This is a Python library for several natural language processing related tasks:
calling Eugene Charniak and Mark Johnson's reranking parser from Python
reading and writing n-best lists
reading in trees (with actual tree internals accessible via PyInputTree)
running evaluators evalb and sparseval and extracting results from their output
Note that the reranking parser interface is subshell-based and not SWIG-based like it should be. Though I haven't played with Patrick Ye's version too much, it may be a better fit depending on what you are looking for. If you are hoping to treat the parser as a black box, this is the library you're looking for.
Contents
Parsing/ directory: Python libraries
ECData.py: partial Pythonic interface to data directories used by parser
ECParser.py: run and train the Charniak and Johnson reranking parser
(training only for the parser)
Evaluation.py: abstract evaluation class and tools
Trees.py: read trees, n-best lists
evalb.py: evaluate trees using evalb
sparseval.py: evaluate trees using sparseval (less complete)
bin/ directory: various command-line tools of varying levels of usefulness.
Many of these were just used as tests of ECParser, etc.

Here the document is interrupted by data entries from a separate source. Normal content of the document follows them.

/-- 42_compensate.md rules R194 to R198 (decision D15): the per-frame scalars, one operation of `NUMERICS` per operator. -/
def Obligations.FrameScalarFormulas : Prop :=
  ∀ (N : Numerics) (cal : Cal) (f : FrameTemps),
    let k := frameScalars N cal f
    let n : Int := -((cal.vdd25.toNat : Int) * 32) + f.vddRaw + 16384
    let art := N.div (F64.lit 262144 1) (N.add cal.aPtat (N.div (N.ofInt f.vBe) (N.ofInt f.ambientProxyRaw)))
    k.dV = N.div (N.div (N.ofInt n) (N.ofInt cal.kVdd.toInt)) (F64.lit 32 1) ∧
    k.dTa = N.div (N.sub (N.div art (N.add (F64.lit 1 1) (N.mul cal.kVPtat k.dV)))
      (N.ofInt cal.vPtat25.toInt)) cal.kTPtat ∧
    k.gain = N.div (N.ofInt cal.gainEe.toInt) (N.ofInt f.gainRam) ∧
    k.tAr = N.pow (N.add k.dTa (F64.lit 29815 100)) (F64.lit 4 1)

/-- 42_compensate.md rule R203: `pix`, one operation of `NUMERICS` per operator as the rule groups it; under the default, with `dV` and
`dTa` zero and finite coefficients the two correction factors are exactly 1, so `pix` is `F(raw)*gain - F(offset_ref)`. -/
def Obligations.PixelFormula : Prop :=
  ∀ (cal : Cal) (k : FrameScalars) (raw : Int) (i : Pixel),
    (∀ N : Numerics,
      let q := if i.val / 32 % 2 = 0 then (if i.val % 32 % 2 = 0 then cal.kV.at00 else cal.kV.at01)
        else (if i.val % 32 % 2 = 0 then cal.kV.at10 else cal.kV.at11)
      let t1 := N.add (F64.lit 1 1) (N.mul (cal.kTa.get i) k.dTa)
      let t2 := N.add (F64.lit 1 1) (N.mul q k.dV)
      pixelPix N cal k raw i = N.sub (N.mul (N.ofInt raw) k.gain)
        (N.mul (N.mul (N.ofInt (cal.offsetRef.get i).toInt) t1) t2)) ∧
    (F64.isZero k.dV = true → F64.isZero k.dTa = true → F64.isFinite (cal.kTa.get i) = true →
      (∀ pr pc : Fin 2, F64.isFinite (cal.kV.get pr pc) = true) →
      pixelT1 .binary64 cal k i = F64.lit 1 1 ∧ pixelT2 .binary64 cal k i = F64.lit 1 1 ∧
      pixelPix .binary64 cal k raw i =
        F64.sub (F64.mul (F64.ofInt raw) k.gain) (F64.ofInt (cal.offsetRef.get i).toInt))

/-- 42_compensate.md rule R204: `To`, one operation of `NUMERICS` per operator as the rule groups it; under the default a zero `a_ref`
gives an infinite or NaN quotient, a negative radicand, minus infinity among them, a NaN, and a NaN upstream a NaN. -/
def Obligations.ObjectTemperatureFormula : Prop :=
  ∀ (cal : Cal) (k : FrameScalars) (raw : Int) (i : Pixel),
    (∀ N : Numerics,
      pixelTo N cal k raw i =
        N.sub (N.pow (N.add (N.div (pixelPix N cal k raw i) (cal.aRef.get i)) k.tAr) (F64.lit 1 4)) (F64.lit 27315 100)) ∧
    (let quotient := F64.div (pixelPix .binary64 cal k raw i) (cal.aRef.get i)
    let radicand := F64.add quotient k.tAr
    (F64.isZero (cal.aRef.get i) = true → F64.isInf quotient = true ∨ F64.isNaN quotient = true) ∧
    (F64.isNaN radicand = false → F64.neg radicand = true → F64.isZero radicand = false →
      F64.isNaN (pixelTo .binary64 cal k raw i) = true) ∧
    (F64.isNaN (pixelPix .binary64 cal k raw i) = true ∨ F64.isNaN (cal.aRef.get i) = true ∨ F64.isNaN k.tAr = true →
      F64.isNaN (pixelTo .binary64 cal k raw i) = true))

aligntrees.py: align portions of test trees with full gold trees
(used when you parse a file in contiguous slices and want to
recover the gold parses for each slice)
crossingbracketsstats.py: print out the crossing bracket stats from an
evalb file
drawparallel.py: draw parallel trees (for viewing test and gold trees
side by side, for example). Needs
NLTK-Lite.
evalbsummary.py: print summary from evalb from evalb files
fetchfscores.py: converts evalb files into a simpler form, easier
to parse in R.
graphlengths.py: make histograms of sentence lengths for various files
onebestselector: select the 1-best parse from an n-best list
sgmlize: convert raw text into semi-SGML format (the format used as
input to the Charniak parser)
treeconverter: extract yields from trees
treeoneliner: remove insignificant whitespace from trees so that
each tree is on one line (essentially the opposite of pretty
printing)
After those are installed, standard distutils should work fine:
shell> python setup.py install
Please email me if you encounter any problems. Note that Parsing.ECParser has some hard-coded defaults for the parser binary and data directory locations which you may wish to set (though this is not necessary since you can just specify them as parameters).